The default order of returned descriptors is ctrl, param, act. You can combine them in any way you want.
desc_chain_arr = aiff.gen_descriptor()
return desc_chain_arr.param + desc_chain_arr.act + desc_chain_arr.ctrl
Here reorder it as param, act, ctrl.
Run
There is no change to the way DSL runs.

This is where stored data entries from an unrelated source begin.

-- ==== Sys2Proof/Machine/ControlRequests.lean ====
section
/-! DEFINITION. Run control: RUN and RESET, entry to STANDBY and the halt (R148 to R154), and the flag requests and STATUS (R172, R173). -/

namespace Sys2Proof.Machine

/-! ### The halt (R152) -/

/-- The in-tree cuts. -/
def State.inTreeCuts (s : State) : List Nat := (s.records.filter (fun r => r.state.inTree)).map Record.number

/-- A section entry with its marks clear and its proving timer stopped (R84, R152). -/
def SectionEntry.quiet (e : SectionEntry) : SectionEntry := { e with unexplained := false, unproven := false, proving := none }

/-- A point in HALTED (R135): mode, last-settled time and whether it has stood are kept. -/
def PointEntry.unsupervise (e : PointEntry) : PointEntry :=
  { e with state := .unsupervised, target := none, drive := none, throwLimit := none, settleTimer := none, idleTimer := none }

/-- The Crest Counter goes to IDLE and clears remnant-due (R48). -/
def crestQuiet (s : State) : State :=
  { s with crest := .idle, crestCut := none, target := none, separation := none, remnantDue := none }

/-- The move to HALTED, plain or forced (R152). No throw decision is taken (R114). -/
def halt (s : State) : State :=
  let s1 := loseCuts .halted s.inTreeCuts s
  let s2 := crestQuiet s1
  { s2 with
    sections := Table.update SectionEntry.initial SectionEntry.quiet s2.sections
    points := Table.update PointEntry.initial PointEntry.unsupervise s2.points
    runState := .halted }

/-! ### Entry to STANDBY (R84, R135, R150) -/

/-- The tracker reads a section in use (R84). -/
def readSection (s : State) (x : Nat) : State :=
  changeSection x (fun e => { e with unexplained := s.sectionInput x, unproven := false, proving := none }) s

/-- The Point Drivers read a point in use (R135). -/
def readPoint (s : State) (p : Nat) : State :=
  changePoint p (fun e => { e with
    state := if (s.detection p).isSome then .atRest else .fault
    target := none, drive := none, throwLimit := none, settleTimer := none
    lastSettled := s.clock, idleTimer := s.idleFromNow, stood := false }) s

/-- The move from HALTED to STANDBY, the checks having passed (R150). -/
def enterStandby (s : State) : State :=
  let sections := sectionNumbers.filter (sectionUsed s.layout)
  let points := pointNumbers.filter (pointUsed s.layout)
  let s1 := { s with tree := deriveTree s.layout, runState := .standby }
  let s2 := latchIf (sections.any s.sectionInput) .sectionCause (sections.foldl readSection s1)
  latchIf (points.any (fun p => (s.detection p).isNone)) .pointFault (points.foldl readPoint s2)

/-! ### RUN (R149) -/

/-- FORCE is a switch, and is read only when the target is HALTED (R149, R165). -/
def runValuesOk (q : ItemValue) : Bool := q.item != 0 || q.value ≤ 1

/-- An accepted RUN answers the run state. -/
def runAccepted (s : State) : Owned := accept (byte1 (runStateCode s.runState)) s

def runRequest (q : ItemValue) (s : State) : Owned :=
  match runTargetOf q.item with
  | none => refuse .badValue s
  | some x =>
    if runValuesOk q = false then refuse .badValue s
    else if x = s.runState then runAccepted s
    else
      match s.runState, x with
      | .halted, .running => refuse .runState s
      | .halted, _ =>
        match layoutCheck s.active with
        | some c => (latch .run s, [replyByte .checkFailed, checkByte c])
        | none => runAccepted (enterStandby s)
      | _, .halted => if s.inTree > 0 ∧ q.value = 0 then refuse .inTree s else runAccepted (halt s)
      | _, y => runAccepted { s with runState := y }

def execRun (body : List Byte) (s : State) : Host.Outcome State Fault Refusal :=
  .next (finish (takeRequest 0x40#8 (parseItemValue body) runRequest s))

/-! ### RESET (R154) -/

/-- A track entry with nothing committed (R78, R154). -/
def TrackEntry.uncommitted (e : TrackEntry) : TrackEntry := { e with committed := 0 }

/-- The warm reset (R154). -/
def warmReset (s : State) : State :=
  let s1 := halt s
  { s1 with
    records := [], queue := [], flags := 0
    tracks := Table.update TrackEntry.initial TrackEntry.uncommitted s1.tracks }

def resetRequest (_ : Unit) (s : State) : Owned := accept [] (warmReset s)

def execWarmReset (body : List Byte) (s : State) : Host.Outcome State Fault Refusal :=
  .next (finish (takeRequest 0x41#8 (parseEmpty body) resetRequest s))

/-! ### STATUS, CLEAR FLAGS, ENABLE FLAGS (R172, R173) -/

def statusRequest (_ : Unit) (s : State) : Owned := accept (statusImage s) s

def execStatus (body : List Byte) (s : State) : Host.Outcome State Fault Refusal :=
  .next (finish (takeRequest statusCode (parseEmpty body) statusRequest s))

/-- A mask names only the eleven flags (R165, R172). -/
def maskOk (m : Nat) : Bool := m < 2048

def clearFlagsRequest (m : Nat) (s : State) : Owned :=
  if maskOk m = false then refuse .badValue s
  else
    let s' := { s with flags := s.flags &&& ~~~(BitVec.ofNat 11 m) }
    accept (flagBytes s') s'

def execClearFlags (body : List Byte) (s : State) : Host.Outcome State Fault Refusal :=
  .next (finish (takeRequest 0x61#8 (parseMask body) clearFlagsRequest s))

def enableFlagsRequest (m : Nat) (s : State) : Owned :=
  if maskOk m = false then refuse .badValue s
  else
    let s' := { s with enables := BitVec.ofNat 11 m }
    accept (flagBytes s') s'

def execEnableFlags (body : List Byte) (s : State) : Host.Outcome State Fault Refusal :=
  .next (finish (takeRequest 0x62#8 (parseMask body) enableFlagsRequest s))

end Sys2Proof.Machine
end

The only thing to note is that the parameters passed in need to correspond to the parameters declared in the kernel function.

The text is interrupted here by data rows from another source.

-- ==== Sys2Proof/Machine/LadderEvents.lean ====
section
/-! DEFINITION. The events of the ladder: section inputs, proving timers, stall deadlines, stand timers and last moments (R84 to R98, R104,
R124). An expiry is taken only when its timer is running and has run out (R103); otherwise nothing happens. -/

namespace Sys2Proof.Machine

/-! ### Section inputs (R2, R84 to R93) -/

/-- The level of a channel as last received. -/
def setChannel (c : Nat) (b : Bool) (s : State) : State := { s with channels := Table.write false s.channels c b }

/-- A channel's input goes to a level (R2, R84): outside HALTED the section in use that names the channel is followed. -/
def inputChanges (c : Nat) (b : Bool) (s : State) : State :=
  let s1 := setChannel c b s
  match sectionOfChannel s.layout c with
  | some x => if s.supervised then (if b then sectionEntered s x s1 else sectionLeft s x s1) else s1
  | none => s1

def execSectionOccupied (channel : Nat) (s : State) : Host.Outcome State Fault Refusal :=
  if channelNumber channel = false then .fault (.noSuchChannel channel)
  else if s.channel channel then .next s
  else .next (finish (inputChanges channel true s))

def execSectionClear (channel : Nat) (s : State) : Host.Outcome State Fault Refusal :=
  if channelNumber channel = false then .fault (.noSuchChannel channel)
  else if s.channel channel then .next (finish (inputChanges channel false s))
  else .next s

/-! ### Timers -/

/-- The proving timer of a section has run out. -/
def provingDue (s : State) (x : Nat) : Bool :=
  match (s.section x).proving with
  | some t => (s.section x).unproven && due s.clock t
  | none => false

def execProvingTimerExpiry (sec : Nat) (s : State) : Host.Outcome State Fault Refusal :=
  if provingDue s sec then .next (finish (provingExpires sec s)) else .next s

/-- The stall deadline of a RELEASING or ROLLING cut has passed. -/
def stallDue (s : State) (r : Record) : Bool :=
  match r.stallDeadline with
  | some t => (r.state == .releasing || r.state == .rolling) && due s.clock t
  | none => false

def execStallDeadlineExpiry (cut : Nat) (s : State) : Host.Outcome State Fault Refusal :=
  match s.record cut with
  | none => .next s
  | some r => if stallDue s r then .next (finish (stallPasses cut r s)) else .next s

/-- The stand timer of a STALLED cut has run out. -/
def standDue (s : State) (r : Record) : Bool :=
  match r.standTimer with
  | .running t => r.state == .stalled && due s.clock t
  | .stopped | .ranOut => false

/-- A cut's stand timer runs out (R104): its speed at its resume is 10, clamped. -/
def standPasses (n : Nat) (s : State) : State := changeRecord n (fun r => { r with standTimer := .ranOut }) s

def execStandTimerExpiry (cut : Nat) (s : State) : Host.Outcome State Fault Refusal :=
  match s.record cut with
  | none => .next s
  | some r => if standDue s r then .next (finish (standPasses cut s)) else .next s

def execLastMomentExpiry (cut : Nat) (s : State) : Host.Outcome State Fault Refusal :=
  match s.record cut with
  | none => .next s
  | some r => if lastMomentDue s r then .next (finish (lastMomentExpires cut r s)) else .next s

end Sys2Proof.Machine
end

For a single descriptor parameter:
@S.prim_func
def aiff_func(
desc: S.ptr("u32", "global")
):
...
def test_aiff():
dtype = "uint8"
inp = rand((1, 150, 150, 32), dtype)
gt_out = get_gt(inp)
aiff = get_aiff(inp)
bm = aipu.tir.BuildManager()
ex = bm.build(aiff_func)
py_out = np.empty((1, 75, 75, 32), dtype=dtype)
desc = get_desc(aiff, py_out)
aiff_func(py_out, desc)
testing.assert_allclose(py_out, gt_out)
aipu_out = np.empty((1, 75, 75, 32), dtype=dtype)

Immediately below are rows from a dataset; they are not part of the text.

/-! ### Run control -/

/-- R150, R84, R135: RUN from HALTED to STANDBY, the layout checks having passed. R12 to R19: what a pass means for the layout and the tree
derived from it: TREE, SWITCH, TRACK, the paths and routes, the root point, FALLBACK, CHANNEL, RANGE and DEFAULT. -/
def Obligations.RunEntersStandby : Prop :=
  (∀ (s : State) (force : Byte), Ready s → s.runState = .halted → layoutCheck s.active = none →
    ∃ t, exec (.run [0x01#8, force]) s = .next t
      ∧ t.runState = .standby ∧ t.tree = deriveTree s.layout ∧ t.inHand = some { code := 0xC0#8, body := [0x00#8, 0x01#8] }
      ∧ (∀ x, t.section x = (if sectionUsed s.layout x = true
          then { s.section x with unexplained := s.channel (sectionChannel s.layout x), unproven := false, proving := none }
          else s.section x))
      ∧ (∀ p, t.point p = (if pointUsed s.layout p = true
          then { s.point p with
            state := if (s.detection p).isSome = true then .atRest else .fault
            target := none, drive := none, throwLimit := none, settleTimer := none, lastSettled := s.clock
            idleTimer := if coldIdle s.layout = 0 then none else some (later s.clock (coldIdle s.layout * 1000)), stood := false }
          else s.point p))
      ∧ (latched .sectionCause t = true ↔ latched .sectionCause s = true
          ∨ ∃ x, sectionUsed s.layout x = true ∧ s.channel (sectionChannel s.layout x) = true)
      ∧ (latched .pointFault t = true ↔ latched .pointFault s = true ∨ ∃ p, pointUsed s.layout p = true ∧ s.detection p = none)
      ∧ t = { s with
          receiver := .hunting, inHand := t.inHand, runState := .standby, tree := t.tree, sections := t.sections, points := t.points
          flags := t.flags, humpPermit := t.humpPermit, attentionLine := t.attentionLine })
  ∧ (∀ m : Image, layoutCheck (some m) = none →
      let g := deriveTree m
      (sectionUsed m 1 = true ∧ (∀ x, sectionUsed m x = true ↔ x ∈ g.sections.map SectionWay.sec) ∧ (g.sections.map SectionWay.sec).Nodup)
      ∧ (∀ e ∈ g.sections, e.path.Nodup ∧ e.path.head? = some 1 ∧ e.path.getLast? = some e.sec)
      ∧ (∀ p, pointUsed m p = true → sectionUsed m (switchSection m p) = true ∧ sectionLink m (switchSection m p) = .switch p)
      ∧ (∀ x p, sectionUsed m x = true → sectionLink m x = .switch p → pointUsed m p = true ∧ switchSection m p = x)
      ∧ ((∀ y, trackUsed m y = true ↔ y ∈ g.tracks.map TrackWay.track) ∧ (g.tracks.map TrackWay.track).Nodup)
      ∧ (∀ e ∈ g.tracks,
          (e.path.Nodup ∧ e.path.head? = some 1 ∧ ∀ x ∈ e.path, sectionUsed m x = true)
          ∧ (e.route ≠ [] ∧ e.route.length ≤ 63 ∧ (e.route.map Prod.fst).Nodup)
          ∧ e.route.map (fun pb => switchSection m pb.1) = e.path.filter (fun x => (pointOfSection m x).isSome)
          ∧ (∀ i x y, e.path[i]? = some x → e.path[i + 1]? = some y → sectionLink m x = .next y
              ∨ ∃ p b, sectionLink m x = .switch p ∧ (p, b) ∈ e.route ∧ branchTarget m p b = .sec y)
          ∧ (∃ p b, e.route.getLast? = some (p, b) ∧ e.path.getLast? = some (switchSection m p) ∧ branchTarget m p b = .track e.track))
      ∧ (∃ p, g.rootPoint = some p ∧ ∀ e ∈ g.tracks, e.route.head?.map Prod.fst = some p)
      ∧ (∀ p b x, pointUsed m p = true → branchTarget m p b = .sec x →
          trackUsed m (fallbackField m p b) = true ∧ g.trackBelow (fallbackField m p b) x = true)
      ∧ (∀ x y, sectionUsed m x = true → sectionUsed m y = true → sectionChannel m x = sectionChannel m y → x = y)
      ∧ (∀ p q, pointUsed m p = true → pointUsed m q = true → drivePair m p = drivePair m q ∨ detectionPair m p = detectionPair m q → p = q)
      ∧ (∀ x, sectionUsed m x = true → 10 ≤ sectionLength m x ∧ sectionLength m x ≤ 2000 ∧ 1 ≤ sectionChannel m x ∧ sectionChannel m x ≤ 128)
      ∧ (∀ p, pointUsed m p = true → 200 ≤ throwBudget m p ∧ throwBudget m p ≤ 5000 ∧ throwBudget m p ≤ coldBudget m p
          ∧ coldBudget m p ≤ 8000 ∧ 1 ≤ drivePair m p ∧ drivePair m p ≤ 64 ∧ 1 ≤ detectionPair m p ∧ detectionPair m p ≤ 64)
      ∧ (∀ y, trackUsed m y = true → 100 ≤ capacity m y ∧ capacity m y ≤ 20000 ∧ nearMargin m y ≤ 5000
          ∧ (alternateTrack m y = 0 ∨ trackUsed m (alternateTrack m y) = true))
      ∧ (10 ≤ releaseSpeed m ∧ releaseSpeed m ≤ 1500 ∧ couplingAllowance m ≤ 30 ∧ 200 ≤ separationGap m ∧ separationGap m ≤ 5000
          ∧ 4 ≤ permitLimit m ∧ permitLimit m ≤ 16 ∧ 2000 ≤ stallMinimum m ∧ stallMinimum m ≤ 60000 ∧ 500 ≤ provingInterval m
          ∧ provingInterval m ≤ 10000 ∧ coldIdle m ≤ 3600 ∧ settleTime m ≤ 1000 ∧ (joinPolicy m = 1 ∨ joinPolicy m = 2)
          ∧ 50 ≤ unlistedLength m ∧ unlistedLength m ≤ 4000 ∧ crestOffset m ≤ 500)
      ∧ (trackUsed m (defaultTrack m) = true ∧ defaultTrack m ∈ g.tracks.map TrackWay.track))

desc = get_desc(aiff, aipu_out)
ex(aipu_out, desc)
testing.assert_allclose(aipu_out, gt_out)
For multiple descriptor parameters:
@S.prim_func
def aiff_func(
ctrl: S.ptr("u32", "global"),
param: S.ptr("u32", "global"),
act: S.ptr("u32", "global")
):
...
def test_aiff():
...
aiff_func(py_out, desc.ctrl, desc.param, desc.act)
...
ex(aipu_out, desc.ctrl, desc.param, desc.act)
Multi-AIFF
Multiple physical AIFFs exist simultaneously in the Zhouyi X3 target. Obviously, in this case, multiple AIFFs will start, and one AIFF object is not enough.
The solution is to create multiple AIFF objects. The key is to organize the relationship between descriptors.
desc0 = aiff0.gen_descriptor()
desc1 = aiff1.gen_descriptor()
# Puts all ctrl together and so on.
def puts_together(desc0, desc1):
return desc0.ctrl + desc1.ctrl + desc0.param + desc1.param + desc0.act + desc1.act
# Or puts every chain independently.
def puts_independently(desc0, desc1):
return desc0 + desc1